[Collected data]
=======
-- ==== Sys2Proof/Machine/Wharf.lean ====
section
/-!
DEFINITION. Queues and the wharf: slot writes (R360), taking packets (R361, R363), dispatch (R366 to R371), the start
of a workgroup (R372), the end of a task (R373) and the weir (R342).
-/
namespace Sys2Proof.Machine
open Sys2Proof

/-! ## Queue slots (R360) -/

/-- A queue. -/
def State.queue (s : State) (q : Nat) : Queue := (s.hub.queues.look q).getD {}
/-- Replace a queue. -/
def State.setQueue (s : State) (q : Nat) (x : Queue) : State := s.setHub { s.hub with queues := s.hub.queues.put q x }

/-- Is a slot full? -/
def Queue.full (x : Queue) (slot : Nat) : Bool := (x.slots.get (64 * slot + 63)).getLsbD 7

/-- The bytes of a slot. -/
def Queue.packet (x : Queue) (slot : Nat) : List Byte := (List.range 64).map fun k => x.slots.get (64 * slot + k)

/-- Write bytes of a slot. -/
def Queue.write (x : Queue) (slot offset : Nat) (bs : List Byte) : Queue :=
  { x with slots := bs.zipIdx.foldl (fun m p => m.set (64 * slot + offset + p.2) p.1) x.slots }

/-- The number under which QUEUE_SLOT_WRITE stands for a LAUNCH to queue 0. -/
def launchQueue : Nat := 1000

/-- A slot whose FULL a LAUNCH is about to set. -/
def State.slotClaimed (s : State) (q slot : Nat) : Bool :=
  s.agenda.any fun e => e.2.what == .queueSlotWrite && e.2.args.take 2 == [q, slot]

/-- A write to a queue slot arrives (R360): from the host, or a LAUNCH's packet (R377). A LAUNCH comes twice: when its
packet has been read, which fixes its slot and its status, and when its bytes reach the slot. -/
def execQueueSlotWrite (s : State) : Host.Outcome State Fault Refusal :=
  let q := s.arg 0
  if launchQueue ≤ q then
    let q := q - launchQueue
    let x := s.queue q
    let t := x.tail.toNat
    if x.full t || s.slotClaimed q t then done (s.fillScalar (s.arg 1) 2 20)
    else
      let s := s.setQueue q { x with tail := x.tail + 1 }
      let s := s.fillScalar (s.arg 1) (BitVec.ofNat 64 (1 + 2 ^ 16 * t)) 20
      done (s.post 36 .queueSlotWrite (q :: t :: 0 :: (s.args.drop 2).take 64))
  else
    let slot := s.arg 1
    let x := s.queue q
    if x.full slot || decide (64 ≤ q) || decide (64 ≤ slot) then done s
    else
      let bytes := ((s.args.drop 3).take (64 - s.arg 2)).map fun b => BitVec.ofNat 8 b
      let y := x.write slot (s.arg 2) bytes
      done (if y.full slot then (s.setQueue q { y with takeAt := y.takeAt.put slot (s.now + 4) }).post 4 .wharfTake
        else s.setQueue q y)

/-! ## Failing and finishing -/

/-- Record a failure in WHARF_FAULT (Table 17.4). -/
def State.wharfFault (s : State) (ctx queue : Nat) (cause : BitVec 8) : State :=
  s.setHub { s.hub with
    wharfFaultValid := true, wharfFaultCtx := BitVec.ofNat 8 ctx, wharfFaultQueue := BitVec.ofNat 6 queue
    wharfFaultCause := cause }
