-- ==== Sys2Proof/Machine/Special.lean ====
section
/-!
DEFINITION. Class 7, the special-function unit (R215, R216): results correctly rounded (log 10).
-/
namespace Sys2Proof.Machine
open Sys2Proof

/-- The ops of class 7. -/
inductive SfuOp where
  | rcp | rsq | sqrt | exp2 | log2 | sinpi | cospi | tanh | divf
  deriving DecidableEq, Repr

/-- Does the op accept every rounding mode (R215)? -/
def SfuOp.anyMode : SfuOp → Bool
  | .rcp | .sqrt | .divf => true
  | .rsq | .exp2 | .log2 | .sinpi | .cospi | .tanh => false

/-- The exact result, and whether the op divides by zero (R216). -/
def SfuOp.value (op : SfuOp) (a b : Exact) : Exact × Bool :=
  match op with
  | .rcp => (sfuRcp a, isDivZero (.mag false 1 0 false) a)
  | .rsq => (sfuRsq a, isDivZero (.mag false 1 0 false) a)
  | .sqrt => (sfuSqrt a, false)
  | .exp2 => (sfuExp2 a, false)
  | .log2 => (sfuLog2 a, isDivZero (.mag false 1 0 false) a)
  | .sinpi => (sfuSinPi a, false)
  | .cospi => (sfuCosPi a, false)
  | .tanh => (sfuTanh a, false)
  | .divf => (Exact.div a b, isDivZero a b)

/-- What the checks and the scoreboard see of a class 7 word (R215). -/
def shapeSfu (op : SfuOp) (d a b : BitVec 7) (p q : BitVec 1) : Shape :=
  { imm := decide (op = .divf), mod := true,
    modOk := { t1 := [0, 14], rnd := if op.anyMode then anyRnd else [0, 1], sat := true },
    srcs := fun x => reg a p :: (if op = .divf then regB x b 1 q else []),
    dsts := fun _ => [{ spec := d }], unit := fun _ => some unitSfu,
    occupancy := fun _ => if op = .divf then 8 else 4, captured := true }

/-- A class 7 word: its destination is empty until write-back (R25, R215). -/
def sfu (op : SfuOp) (d a b : BitVec 7) (p q : BitVec 1) (s : State) : Host.Outcome State Fault Refusal :=
  issueWord (shapeSfu op d a b p q) s
    fun g s =>
      let ftz := g.ftz .f32
      g.writeFill { spec := d } (if op = .divf then 20 else 12) (fun i =>
        let x := op.value (Fmt.f32.operand ftz ((g.val 0).w32 i).toNat)
          (Fmt.f32.operand ftz ((g.opB 1 b q).w32 i).toNat)
        let r := round .f32 (g.modeOr .rn) (g.fctx ftz) x.1
        { words := [BitVec.ofNat 32 r.code], flags := r.flags.or { dz := x.2 } }) s

/-- d := 1 / a (R215). -/
def execRcp (d a : BitVec 7) (p : BitVec 1) (s : State) : Host.Outcome State Fault Refusal := sfu .rcp d a 0 p 0 s
/-- d := 1 / √a (R215). -/
def execRsq (d a : BitVec 7) (p : BitVec 1) (s : State) : Host.Outcome State Fault Refusal := sfu .rsq d a 0 p 0 s
/-- d := √a (R215). -/
def execSqrt (d a : BitVec 7) (p : BitVec 1) (s : State) : Host.Outcome State Fault Refusal := sfu .sqrt d a 0 p 0 s
/-- d := 2^a (R215). -/
def execExp2 (d a : BitVec 7) (p : BitVec 1) (s : State) : Host.Outcome State Fault Refusal := sfu .exp2 d a 0 p 0 s
/-- d := log₂ a (R215). -/
def execLog2 (d a : BitVec 7) (p : BitVec 1) (s : State) : Host.Outcome State Fault Refusal := sfu .log2 d a 0 p 0 s
/-- d := sin(π·a) (R215). -/
def execSinpi (d a : BitVec 7) (p : BitVec 1) (s : State) : Host.Outcome State Fault Refusal := sfu .sinpi d a 0 p 0 s
/-- d := cos(π·a) (R215). -/
def execCospi (d a : BitVec 7) (p : BitVec 1) (s : State) : Host.Outcome State Fault Refusal := sfu .cospi d a 0 p 0 s
/-- d := tanh a (R215). -/
def execTanh (d a : BitVec 7) (p : BitVec 1) (s : State) : Host.Outcome State Fault Refusal := sfu .tanh d a 0 p 0 s
/-- d := a / b (R215, R216). -/
def execDivf (d a b : BitVec 7) (p q : BitVec 1) (s : State) : Host.Outcome State Fault Refusal := sfu .divf d a b p q s

end Sys2Proof.Machine
end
=======
→ About this task
Only the lines above starting at the line that holds "def SfuOp.value (op" and ending at the line that holds "[0, 14], rnd" are to be repeated, exactly and in full.

→ Answer to this task
def SfuOp.value (op : SfuOp) (a b : Exact) : Exact × Bool :=
  match op with
  | .rcp => (sfuRcp a, isDivZero (.mag false 1 0 false) a)
  | .rsq => (sfuRsq a, isDivZero (.mag false 1 0 false) a)
  | .sqrt => (sfuSqrt a, false)
  | .exp2 => (sfuExp2 a, false)
  | .log2 => (sfuLog2 a, isDivZero (.mag false 1 0 false) a)
  | .sinpi => (sfuSinPi a, false)
  | .cospi => (sfuCosPi a, false)
  | .tanh => (sfuTanh a, false)
  | .divf => (Exact.div a b, isDivZero a b)

/-- What the checks and the scoreboard see of a class 7 word (R215). -/
def shapeSfu (op : SfuOp) (d a b : BitVec 7) (p q : BitVec 1) : Shape :=
  { imm := decide (op = .divf), mod := true,
    modOk := { t1 := [0, 14], rnd := if op.anyMode then anyRnd else [0, 1], sat := true },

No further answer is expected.